#### RECORDS SHOWN

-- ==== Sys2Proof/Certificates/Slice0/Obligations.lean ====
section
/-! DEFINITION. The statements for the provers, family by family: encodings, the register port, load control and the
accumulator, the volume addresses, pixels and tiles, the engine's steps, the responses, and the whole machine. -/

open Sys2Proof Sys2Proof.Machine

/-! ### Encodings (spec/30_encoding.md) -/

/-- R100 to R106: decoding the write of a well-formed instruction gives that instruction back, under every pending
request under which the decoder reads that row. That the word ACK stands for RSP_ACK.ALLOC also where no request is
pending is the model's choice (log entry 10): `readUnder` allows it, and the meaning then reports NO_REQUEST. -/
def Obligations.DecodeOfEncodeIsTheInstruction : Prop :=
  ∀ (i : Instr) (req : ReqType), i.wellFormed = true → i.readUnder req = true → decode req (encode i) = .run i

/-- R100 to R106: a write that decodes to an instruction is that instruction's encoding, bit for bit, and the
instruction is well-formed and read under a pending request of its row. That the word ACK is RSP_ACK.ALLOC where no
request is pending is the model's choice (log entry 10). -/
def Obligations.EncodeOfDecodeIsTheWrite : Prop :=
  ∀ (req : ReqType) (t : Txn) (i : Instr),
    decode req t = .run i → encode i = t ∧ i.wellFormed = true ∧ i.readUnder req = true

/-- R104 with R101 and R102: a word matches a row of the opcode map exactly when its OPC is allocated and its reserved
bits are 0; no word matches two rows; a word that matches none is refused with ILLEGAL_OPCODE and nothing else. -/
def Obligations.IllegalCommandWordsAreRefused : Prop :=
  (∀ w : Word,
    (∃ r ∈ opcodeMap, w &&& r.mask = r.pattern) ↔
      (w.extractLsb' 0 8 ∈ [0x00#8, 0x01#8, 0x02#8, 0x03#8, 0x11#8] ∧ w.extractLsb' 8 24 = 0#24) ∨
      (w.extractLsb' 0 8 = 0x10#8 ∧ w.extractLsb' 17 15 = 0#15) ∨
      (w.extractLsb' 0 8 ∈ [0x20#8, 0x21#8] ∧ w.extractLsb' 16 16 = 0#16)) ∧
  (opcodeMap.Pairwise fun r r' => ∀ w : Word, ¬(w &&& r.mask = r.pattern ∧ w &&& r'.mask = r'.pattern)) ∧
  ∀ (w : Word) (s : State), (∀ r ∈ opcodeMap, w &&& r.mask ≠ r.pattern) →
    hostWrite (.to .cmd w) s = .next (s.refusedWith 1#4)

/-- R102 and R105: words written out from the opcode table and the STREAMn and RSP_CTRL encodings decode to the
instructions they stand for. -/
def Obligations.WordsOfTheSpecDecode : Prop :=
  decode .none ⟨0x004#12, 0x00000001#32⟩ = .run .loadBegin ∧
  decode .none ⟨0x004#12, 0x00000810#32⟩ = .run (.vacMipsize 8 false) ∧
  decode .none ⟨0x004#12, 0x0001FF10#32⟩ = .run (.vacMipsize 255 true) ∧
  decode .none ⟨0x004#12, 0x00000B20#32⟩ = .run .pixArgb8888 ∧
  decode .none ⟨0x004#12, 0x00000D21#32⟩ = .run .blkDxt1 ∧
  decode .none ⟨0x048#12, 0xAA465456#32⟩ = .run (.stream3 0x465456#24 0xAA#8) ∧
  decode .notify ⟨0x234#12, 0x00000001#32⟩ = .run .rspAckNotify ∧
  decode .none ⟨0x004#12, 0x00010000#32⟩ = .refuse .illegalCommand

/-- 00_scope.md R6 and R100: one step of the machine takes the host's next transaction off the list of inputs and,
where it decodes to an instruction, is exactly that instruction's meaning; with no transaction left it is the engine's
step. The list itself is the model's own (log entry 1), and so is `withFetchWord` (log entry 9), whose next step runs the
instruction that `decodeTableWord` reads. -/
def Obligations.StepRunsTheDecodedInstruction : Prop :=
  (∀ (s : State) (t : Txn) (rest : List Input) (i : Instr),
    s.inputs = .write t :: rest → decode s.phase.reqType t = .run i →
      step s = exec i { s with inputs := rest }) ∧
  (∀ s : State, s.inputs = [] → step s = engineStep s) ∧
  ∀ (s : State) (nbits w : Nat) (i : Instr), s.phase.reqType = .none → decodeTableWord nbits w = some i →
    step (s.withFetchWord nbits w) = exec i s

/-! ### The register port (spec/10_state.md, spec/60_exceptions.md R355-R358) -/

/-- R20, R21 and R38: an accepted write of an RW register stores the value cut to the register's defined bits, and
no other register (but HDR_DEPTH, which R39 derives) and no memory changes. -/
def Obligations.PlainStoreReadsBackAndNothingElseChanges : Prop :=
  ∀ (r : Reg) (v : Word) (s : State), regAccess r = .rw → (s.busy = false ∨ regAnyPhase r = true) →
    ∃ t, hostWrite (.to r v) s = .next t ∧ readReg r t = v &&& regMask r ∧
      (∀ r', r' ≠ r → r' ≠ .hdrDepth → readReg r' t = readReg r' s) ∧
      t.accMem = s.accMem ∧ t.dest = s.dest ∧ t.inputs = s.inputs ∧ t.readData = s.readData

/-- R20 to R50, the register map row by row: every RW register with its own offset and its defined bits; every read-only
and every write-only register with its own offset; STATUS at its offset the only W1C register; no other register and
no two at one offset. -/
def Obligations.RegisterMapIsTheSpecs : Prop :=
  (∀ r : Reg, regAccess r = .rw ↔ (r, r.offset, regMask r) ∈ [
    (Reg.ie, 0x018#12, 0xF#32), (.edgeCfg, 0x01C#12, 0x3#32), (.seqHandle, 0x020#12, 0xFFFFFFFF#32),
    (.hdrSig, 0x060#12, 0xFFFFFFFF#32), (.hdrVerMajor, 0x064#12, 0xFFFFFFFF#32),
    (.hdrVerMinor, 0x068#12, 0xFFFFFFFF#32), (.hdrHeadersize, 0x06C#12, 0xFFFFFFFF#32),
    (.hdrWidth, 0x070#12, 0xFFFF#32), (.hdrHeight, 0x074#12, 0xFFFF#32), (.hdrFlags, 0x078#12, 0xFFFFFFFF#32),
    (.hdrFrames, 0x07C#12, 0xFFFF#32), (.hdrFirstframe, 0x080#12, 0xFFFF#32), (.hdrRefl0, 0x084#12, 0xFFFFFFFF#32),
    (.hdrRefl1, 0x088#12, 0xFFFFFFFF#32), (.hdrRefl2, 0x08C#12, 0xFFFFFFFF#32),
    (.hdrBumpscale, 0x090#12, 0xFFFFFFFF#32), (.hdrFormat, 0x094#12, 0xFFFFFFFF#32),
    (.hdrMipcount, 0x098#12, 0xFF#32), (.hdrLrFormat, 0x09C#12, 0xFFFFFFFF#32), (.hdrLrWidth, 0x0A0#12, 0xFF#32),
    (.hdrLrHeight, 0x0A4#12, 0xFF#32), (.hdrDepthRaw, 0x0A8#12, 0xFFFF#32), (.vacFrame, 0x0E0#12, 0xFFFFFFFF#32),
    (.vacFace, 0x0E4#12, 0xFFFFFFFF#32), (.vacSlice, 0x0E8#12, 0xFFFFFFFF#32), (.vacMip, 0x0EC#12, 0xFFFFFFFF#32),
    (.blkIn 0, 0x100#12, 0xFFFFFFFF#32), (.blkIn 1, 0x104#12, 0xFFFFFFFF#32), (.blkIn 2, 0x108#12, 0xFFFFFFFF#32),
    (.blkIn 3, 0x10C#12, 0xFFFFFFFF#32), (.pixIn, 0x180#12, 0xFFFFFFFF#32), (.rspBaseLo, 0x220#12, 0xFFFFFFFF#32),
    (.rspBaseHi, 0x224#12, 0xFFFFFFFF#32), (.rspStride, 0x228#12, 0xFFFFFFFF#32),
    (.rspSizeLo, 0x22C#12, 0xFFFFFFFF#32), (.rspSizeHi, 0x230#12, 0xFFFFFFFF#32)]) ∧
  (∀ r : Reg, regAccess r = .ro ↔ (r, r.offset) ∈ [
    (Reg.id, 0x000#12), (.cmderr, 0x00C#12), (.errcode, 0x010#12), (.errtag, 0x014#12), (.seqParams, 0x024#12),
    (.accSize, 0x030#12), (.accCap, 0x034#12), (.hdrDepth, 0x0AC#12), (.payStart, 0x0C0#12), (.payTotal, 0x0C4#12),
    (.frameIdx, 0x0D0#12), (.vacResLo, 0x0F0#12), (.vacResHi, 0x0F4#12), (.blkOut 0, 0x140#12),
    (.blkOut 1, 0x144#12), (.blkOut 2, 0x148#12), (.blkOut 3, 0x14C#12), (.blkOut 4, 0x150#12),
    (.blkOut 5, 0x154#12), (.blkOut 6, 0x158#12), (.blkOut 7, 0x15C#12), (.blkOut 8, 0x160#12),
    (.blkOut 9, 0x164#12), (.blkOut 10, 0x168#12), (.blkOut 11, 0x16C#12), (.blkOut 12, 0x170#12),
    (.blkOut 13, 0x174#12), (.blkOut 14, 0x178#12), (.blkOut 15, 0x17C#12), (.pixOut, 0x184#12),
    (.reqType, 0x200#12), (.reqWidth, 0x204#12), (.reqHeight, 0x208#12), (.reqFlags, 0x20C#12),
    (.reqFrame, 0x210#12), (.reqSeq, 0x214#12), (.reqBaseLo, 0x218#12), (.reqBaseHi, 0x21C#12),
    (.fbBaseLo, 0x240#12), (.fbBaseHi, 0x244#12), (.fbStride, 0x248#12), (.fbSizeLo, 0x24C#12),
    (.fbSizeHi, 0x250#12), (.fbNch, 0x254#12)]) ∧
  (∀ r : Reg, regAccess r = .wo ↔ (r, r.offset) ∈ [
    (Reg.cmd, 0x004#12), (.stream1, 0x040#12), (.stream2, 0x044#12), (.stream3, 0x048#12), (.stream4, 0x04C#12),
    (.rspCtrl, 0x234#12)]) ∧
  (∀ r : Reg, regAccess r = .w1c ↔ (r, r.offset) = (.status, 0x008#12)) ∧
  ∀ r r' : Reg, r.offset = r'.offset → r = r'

* * *

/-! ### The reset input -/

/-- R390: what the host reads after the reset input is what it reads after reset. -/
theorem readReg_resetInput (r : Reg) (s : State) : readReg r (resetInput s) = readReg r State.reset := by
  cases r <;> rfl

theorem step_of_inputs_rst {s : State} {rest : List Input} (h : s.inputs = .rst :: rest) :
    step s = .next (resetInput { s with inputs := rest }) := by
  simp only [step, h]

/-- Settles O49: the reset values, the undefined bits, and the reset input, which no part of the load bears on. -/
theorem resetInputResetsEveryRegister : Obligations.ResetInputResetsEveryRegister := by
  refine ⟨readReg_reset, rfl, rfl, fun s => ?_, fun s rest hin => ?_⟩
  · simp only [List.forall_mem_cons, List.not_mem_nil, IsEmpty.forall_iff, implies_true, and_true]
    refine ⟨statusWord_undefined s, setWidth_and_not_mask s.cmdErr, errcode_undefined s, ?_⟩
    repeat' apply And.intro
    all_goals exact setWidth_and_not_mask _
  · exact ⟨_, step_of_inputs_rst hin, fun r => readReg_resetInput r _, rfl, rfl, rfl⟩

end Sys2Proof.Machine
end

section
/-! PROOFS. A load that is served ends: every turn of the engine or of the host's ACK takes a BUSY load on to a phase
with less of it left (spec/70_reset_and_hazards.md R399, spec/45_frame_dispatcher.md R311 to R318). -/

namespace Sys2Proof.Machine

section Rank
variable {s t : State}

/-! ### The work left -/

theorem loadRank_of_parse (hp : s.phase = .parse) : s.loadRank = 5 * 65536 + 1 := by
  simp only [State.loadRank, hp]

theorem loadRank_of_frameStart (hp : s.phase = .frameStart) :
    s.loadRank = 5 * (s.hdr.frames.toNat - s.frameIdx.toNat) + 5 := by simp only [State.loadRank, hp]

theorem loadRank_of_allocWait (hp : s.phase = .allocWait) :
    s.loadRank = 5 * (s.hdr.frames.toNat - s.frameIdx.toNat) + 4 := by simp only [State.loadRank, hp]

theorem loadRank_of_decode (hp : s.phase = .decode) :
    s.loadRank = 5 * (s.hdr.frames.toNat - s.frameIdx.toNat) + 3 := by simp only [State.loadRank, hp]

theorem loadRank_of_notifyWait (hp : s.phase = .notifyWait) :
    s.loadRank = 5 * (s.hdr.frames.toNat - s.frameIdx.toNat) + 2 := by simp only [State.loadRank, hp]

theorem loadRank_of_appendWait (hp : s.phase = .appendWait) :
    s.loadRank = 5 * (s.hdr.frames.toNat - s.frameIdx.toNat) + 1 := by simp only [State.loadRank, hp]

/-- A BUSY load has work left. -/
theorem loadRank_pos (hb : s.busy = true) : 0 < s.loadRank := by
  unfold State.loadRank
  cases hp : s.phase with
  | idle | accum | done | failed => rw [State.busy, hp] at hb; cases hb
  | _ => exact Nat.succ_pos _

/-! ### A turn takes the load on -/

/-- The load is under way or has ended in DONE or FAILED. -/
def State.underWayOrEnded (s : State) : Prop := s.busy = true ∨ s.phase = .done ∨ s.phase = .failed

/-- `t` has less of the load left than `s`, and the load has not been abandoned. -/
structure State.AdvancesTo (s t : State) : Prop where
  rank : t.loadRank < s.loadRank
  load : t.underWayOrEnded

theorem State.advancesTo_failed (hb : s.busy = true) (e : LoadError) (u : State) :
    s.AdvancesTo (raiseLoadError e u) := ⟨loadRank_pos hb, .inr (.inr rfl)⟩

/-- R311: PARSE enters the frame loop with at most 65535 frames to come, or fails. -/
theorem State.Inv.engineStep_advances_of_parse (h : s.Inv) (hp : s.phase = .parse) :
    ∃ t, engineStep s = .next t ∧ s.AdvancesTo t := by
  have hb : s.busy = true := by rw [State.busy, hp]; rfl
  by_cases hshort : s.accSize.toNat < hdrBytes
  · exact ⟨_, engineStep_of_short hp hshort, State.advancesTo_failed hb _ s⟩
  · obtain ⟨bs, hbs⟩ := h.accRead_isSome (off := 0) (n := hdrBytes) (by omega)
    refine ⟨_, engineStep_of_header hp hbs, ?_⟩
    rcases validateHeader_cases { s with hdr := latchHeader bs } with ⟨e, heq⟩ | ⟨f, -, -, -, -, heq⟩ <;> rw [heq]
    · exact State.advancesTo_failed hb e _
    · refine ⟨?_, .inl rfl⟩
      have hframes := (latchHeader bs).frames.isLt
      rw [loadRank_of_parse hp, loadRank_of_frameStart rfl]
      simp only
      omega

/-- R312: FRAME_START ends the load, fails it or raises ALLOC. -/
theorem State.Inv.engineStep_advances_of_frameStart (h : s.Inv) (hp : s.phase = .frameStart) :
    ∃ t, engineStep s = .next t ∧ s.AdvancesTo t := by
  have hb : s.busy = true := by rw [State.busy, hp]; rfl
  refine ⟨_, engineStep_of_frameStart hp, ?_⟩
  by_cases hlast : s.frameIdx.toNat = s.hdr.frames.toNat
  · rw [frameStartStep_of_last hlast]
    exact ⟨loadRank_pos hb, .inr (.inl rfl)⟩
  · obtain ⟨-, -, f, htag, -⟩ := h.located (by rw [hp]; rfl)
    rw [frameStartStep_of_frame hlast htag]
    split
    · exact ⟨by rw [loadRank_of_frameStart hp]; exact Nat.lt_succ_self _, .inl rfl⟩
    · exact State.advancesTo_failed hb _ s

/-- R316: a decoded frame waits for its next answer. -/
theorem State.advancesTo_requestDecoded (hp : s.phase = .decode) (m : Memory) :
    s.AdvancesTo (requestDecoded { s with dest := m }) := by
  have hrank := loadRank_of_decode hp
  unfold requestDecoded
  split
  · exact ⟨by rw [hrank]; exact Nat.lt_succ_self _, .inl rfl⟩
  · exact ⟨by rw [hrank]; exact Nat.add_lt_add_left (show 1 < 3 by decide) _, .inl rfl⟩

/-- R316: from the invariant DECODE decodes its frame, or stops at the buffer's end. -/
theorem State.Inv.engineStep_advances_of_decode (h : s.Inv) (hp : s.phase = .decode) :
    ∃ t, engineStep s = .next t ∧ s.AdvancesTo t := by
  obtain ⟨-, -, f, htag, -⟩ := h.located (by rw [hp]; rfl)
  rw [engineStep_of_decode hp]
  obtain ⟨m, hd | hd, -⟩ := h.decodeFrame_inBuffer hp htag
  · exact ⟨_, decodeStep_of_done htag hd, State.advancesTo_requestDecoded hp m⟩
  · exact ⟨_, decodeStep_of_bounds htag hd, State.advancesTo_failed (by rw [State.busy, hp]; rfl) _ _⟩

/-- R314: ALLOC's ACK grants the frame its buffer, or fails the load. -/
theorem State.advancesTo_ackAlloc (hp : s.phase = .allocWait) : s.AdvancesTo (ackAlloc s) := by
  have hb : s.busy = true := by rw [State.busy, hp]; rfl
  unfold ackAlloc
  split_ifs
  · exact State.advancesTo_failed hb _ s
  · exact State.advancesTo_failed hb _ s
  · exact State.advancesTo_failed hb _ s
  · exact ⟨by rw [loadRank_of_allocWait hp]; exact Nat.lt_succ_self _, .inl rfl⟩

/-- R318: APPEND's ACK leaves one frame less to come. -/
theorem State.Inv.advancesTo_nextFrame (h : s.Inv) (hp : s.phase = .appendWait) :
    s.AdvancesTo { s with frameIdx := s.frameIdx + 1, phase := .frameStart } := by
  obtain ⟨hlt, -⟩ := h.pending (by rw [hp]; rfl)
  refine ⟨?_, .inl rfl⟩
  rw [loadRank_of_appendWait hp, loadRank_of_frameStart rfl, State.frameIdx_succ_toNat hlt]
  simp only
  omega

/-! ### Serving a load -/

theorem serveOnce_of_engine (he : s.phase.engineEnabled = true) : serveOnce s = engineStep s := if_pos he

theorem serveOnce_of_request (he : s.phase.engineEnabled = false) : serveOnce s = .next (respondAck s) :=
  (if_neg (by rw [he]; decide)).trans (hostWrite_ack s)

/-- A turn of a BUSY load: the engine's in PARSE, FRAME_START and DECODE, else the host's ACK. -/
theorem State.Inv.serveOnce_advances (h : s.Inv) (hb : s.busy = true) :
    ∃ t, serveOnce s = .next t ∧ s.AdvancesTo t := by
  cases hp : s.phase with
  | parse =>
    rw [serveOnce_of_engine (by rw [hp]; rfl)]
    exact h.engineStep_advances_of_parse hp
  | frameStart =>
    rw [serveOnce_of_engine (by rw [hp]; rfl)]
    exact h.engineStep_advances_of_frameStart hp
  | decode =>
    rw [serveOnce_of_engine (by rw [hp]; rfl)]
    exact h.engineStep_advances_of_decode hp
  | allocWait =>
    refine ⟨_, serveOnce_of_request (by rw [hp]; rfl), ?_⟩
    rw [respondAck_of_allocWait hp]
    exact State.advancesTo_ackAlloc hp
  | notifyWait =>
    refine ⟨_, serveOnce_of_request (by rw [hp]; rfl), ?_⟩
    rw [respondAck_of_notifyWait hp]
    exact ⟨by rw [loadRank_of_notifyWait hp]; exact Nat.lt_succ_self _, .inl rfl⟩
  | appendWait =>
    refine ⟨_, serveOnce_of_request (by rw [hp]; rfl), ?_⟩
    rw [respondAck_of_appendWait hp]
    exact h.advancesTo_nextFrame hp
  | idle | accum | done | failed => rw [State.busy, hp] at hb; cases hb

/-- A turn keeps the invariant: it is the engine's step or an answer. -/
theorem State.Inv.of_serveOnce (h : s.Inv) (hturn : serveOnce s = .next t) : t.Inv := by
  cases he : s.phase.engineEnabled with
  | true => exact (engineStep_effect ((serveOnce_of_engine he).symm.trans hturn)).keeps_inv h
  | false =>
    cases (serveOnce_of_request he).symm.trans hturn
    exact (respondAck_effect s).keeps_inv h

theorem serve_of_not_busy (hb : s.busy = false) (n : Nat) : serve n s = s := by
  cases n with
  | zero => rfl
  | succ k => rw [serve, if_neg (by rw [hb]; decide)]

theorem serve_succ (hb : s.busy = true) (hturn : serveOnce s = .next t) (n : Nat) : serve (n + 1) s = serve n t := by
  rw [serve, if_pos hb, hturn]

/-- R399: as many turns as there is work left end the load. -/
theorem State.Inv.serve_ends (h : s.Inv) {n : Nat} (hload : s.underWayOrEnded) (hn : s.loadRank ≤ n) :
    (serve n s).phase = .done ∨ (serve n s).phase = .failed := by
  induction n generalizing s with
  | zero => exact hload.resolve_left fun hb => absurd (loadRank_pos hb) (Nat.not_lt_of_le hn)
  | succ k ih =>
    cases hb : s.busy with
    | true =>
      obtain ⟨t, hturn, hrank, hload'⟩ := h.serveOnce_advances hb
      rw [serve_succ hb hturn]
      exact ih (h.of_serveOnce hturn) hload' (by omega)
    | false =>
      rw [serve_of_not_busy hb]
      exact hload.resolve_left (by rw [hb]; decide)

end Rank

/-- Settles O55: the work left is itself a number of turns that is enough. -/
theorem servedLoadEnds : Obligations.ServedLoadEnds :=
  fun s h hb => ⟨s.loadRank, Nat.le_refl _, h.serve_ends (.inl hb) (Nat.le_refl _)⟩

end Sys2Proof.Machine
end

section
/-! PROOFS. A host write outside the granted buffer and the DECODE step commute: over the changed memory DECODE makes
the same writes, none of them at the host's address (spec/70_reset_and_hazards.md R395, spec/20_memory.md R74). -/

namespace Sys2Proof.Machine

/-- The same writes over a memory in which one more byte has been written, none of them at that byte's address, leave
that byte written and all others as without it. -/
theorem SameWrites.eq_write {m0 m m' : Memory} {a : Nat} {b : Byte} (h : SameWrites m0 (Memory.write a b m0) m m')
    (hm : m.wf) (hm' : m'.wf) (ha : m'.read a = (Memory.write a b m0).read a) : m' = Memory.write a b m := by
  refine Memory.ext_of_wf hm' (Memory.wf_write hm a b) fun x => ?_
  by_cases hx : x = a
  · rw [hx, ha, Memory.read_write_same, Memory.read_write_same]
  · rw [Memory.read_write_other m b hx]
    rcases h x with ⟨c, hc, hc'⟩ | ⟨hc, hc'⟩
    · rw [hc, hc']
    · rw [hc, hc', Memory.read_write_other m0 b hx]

---

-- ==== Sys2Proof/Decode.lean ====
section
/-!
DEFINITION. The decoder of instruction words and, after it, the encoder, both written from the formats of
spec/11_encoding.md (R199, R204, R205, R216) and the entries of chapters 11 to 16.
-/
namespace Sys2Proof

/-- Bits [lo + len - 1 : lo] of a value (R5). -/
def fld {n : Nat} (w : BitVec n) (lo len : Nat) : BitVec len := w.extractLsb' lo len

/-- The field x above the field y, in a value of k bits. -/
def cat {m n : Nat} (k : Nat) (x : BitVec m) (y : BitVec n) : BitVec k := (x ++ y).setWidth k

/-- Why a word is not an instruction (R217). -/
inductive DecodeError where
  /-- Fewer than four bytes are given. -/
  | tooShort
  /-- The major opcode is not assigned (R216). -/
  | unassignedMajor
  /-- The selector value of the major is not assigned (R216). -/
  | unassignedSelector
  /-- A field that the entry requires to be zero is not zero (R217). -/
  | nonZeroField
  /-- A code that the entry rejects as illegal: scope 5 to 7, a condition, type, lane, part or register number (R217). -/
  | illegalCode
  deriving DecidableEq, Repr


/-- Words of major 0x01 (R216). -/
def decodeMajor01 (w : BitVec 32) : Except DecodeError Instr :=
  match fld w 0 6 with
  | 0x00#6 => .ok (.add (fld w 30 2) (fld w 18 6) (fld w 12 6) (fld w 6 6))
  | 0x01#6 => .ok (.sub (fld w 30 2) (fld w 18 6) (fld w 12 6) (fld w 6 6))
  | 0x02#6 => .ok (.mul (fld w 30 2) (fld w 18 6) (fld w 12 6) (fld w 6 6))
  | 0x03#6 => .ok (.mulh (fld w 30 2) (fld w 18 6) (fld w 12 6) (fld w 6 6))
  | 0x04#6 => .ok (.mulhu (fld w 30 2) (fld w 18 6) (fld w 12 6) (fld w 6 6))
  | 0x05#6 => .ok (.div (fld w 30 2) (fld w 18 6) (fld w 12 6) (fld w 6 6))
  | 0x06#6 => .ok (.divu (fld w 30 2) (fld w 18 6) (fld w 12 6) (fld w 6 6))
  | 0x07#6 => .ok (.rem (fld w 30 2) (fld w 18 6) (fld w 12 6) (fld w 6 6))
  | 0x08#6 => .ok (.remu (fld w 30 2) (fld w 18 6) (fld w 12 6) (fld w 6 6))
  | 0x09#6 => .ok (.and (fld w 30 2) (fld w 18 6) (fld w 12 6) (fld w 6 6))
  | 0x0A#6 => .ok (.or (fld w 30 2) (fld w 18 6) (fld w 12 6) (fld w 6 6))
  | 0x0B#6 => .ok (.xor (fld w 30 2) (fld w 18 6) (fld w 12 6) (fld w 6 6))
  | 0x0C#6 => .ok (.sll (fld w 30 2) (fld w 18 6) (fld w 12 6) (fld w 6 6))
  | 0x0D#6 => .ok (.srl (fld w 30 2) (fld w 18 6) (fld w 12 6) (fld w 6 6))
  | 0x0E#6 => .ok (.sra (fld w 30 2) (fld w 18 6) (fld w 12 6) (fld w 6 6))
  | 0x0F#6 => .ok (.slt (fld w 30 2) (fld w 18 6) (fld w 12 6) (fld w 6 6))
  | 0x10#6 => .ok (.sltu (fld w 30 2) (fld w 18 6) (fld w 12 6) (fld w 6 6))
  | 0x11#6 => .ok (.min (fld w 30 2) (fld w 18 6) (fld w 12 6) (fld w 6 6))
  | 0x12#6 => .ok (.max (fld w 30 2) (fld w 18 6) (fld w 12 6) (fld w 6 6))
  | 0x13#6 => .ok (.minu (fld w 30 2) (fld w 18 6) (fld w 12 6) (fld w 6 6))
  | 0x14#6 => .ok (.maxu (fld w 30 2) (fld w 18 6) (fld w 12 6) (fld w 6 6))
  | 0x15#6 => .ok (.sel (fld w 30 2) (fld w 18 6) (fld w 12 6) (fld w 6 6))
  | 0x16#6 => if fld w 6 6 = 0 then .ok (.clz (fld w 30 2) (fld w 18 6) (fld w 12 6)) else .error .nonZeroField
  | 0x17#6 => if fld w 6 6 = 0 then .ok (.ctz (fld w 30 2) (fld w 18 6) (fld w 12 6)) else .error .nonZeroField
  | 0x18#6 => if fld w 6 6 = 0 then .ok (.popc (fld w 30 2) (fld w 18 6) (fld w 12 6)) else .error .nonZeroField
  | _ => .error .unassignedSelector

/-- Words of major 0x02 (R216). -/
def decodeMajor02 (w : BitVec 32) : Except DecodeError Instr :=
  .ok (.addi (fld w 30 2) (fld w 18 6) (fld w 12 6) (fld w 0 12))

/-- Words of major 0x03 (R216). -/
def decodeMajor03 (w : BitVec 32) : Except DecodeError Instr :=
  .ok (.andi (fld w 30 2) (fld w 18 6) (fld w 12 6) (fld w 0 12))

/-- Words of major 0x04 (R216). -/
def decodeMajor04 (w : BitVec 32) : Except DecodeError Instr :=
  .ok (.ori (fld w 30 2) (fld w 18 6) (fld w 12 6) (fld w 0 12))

#### AIM OF THE EXERCISE
Nothing but the lines above from the one containing "-- ==== Sys2Proof/Certificates/Slice0/Obligations.lean" through the one containing "accumulator, the volume" should appear in the answer, each repeated exactly.

#### PROBLEM SOLUTION
-- ==== Sys2Proof/Certificates/Slice0/Obligations.lean ====
section
/-! DEFINITION. The statements for the provers, family by family: encodings, the register port, load control and the
accumulator, the volume addresses, pixels and tiles, the engine's steps, the responses, and the whole machine. -/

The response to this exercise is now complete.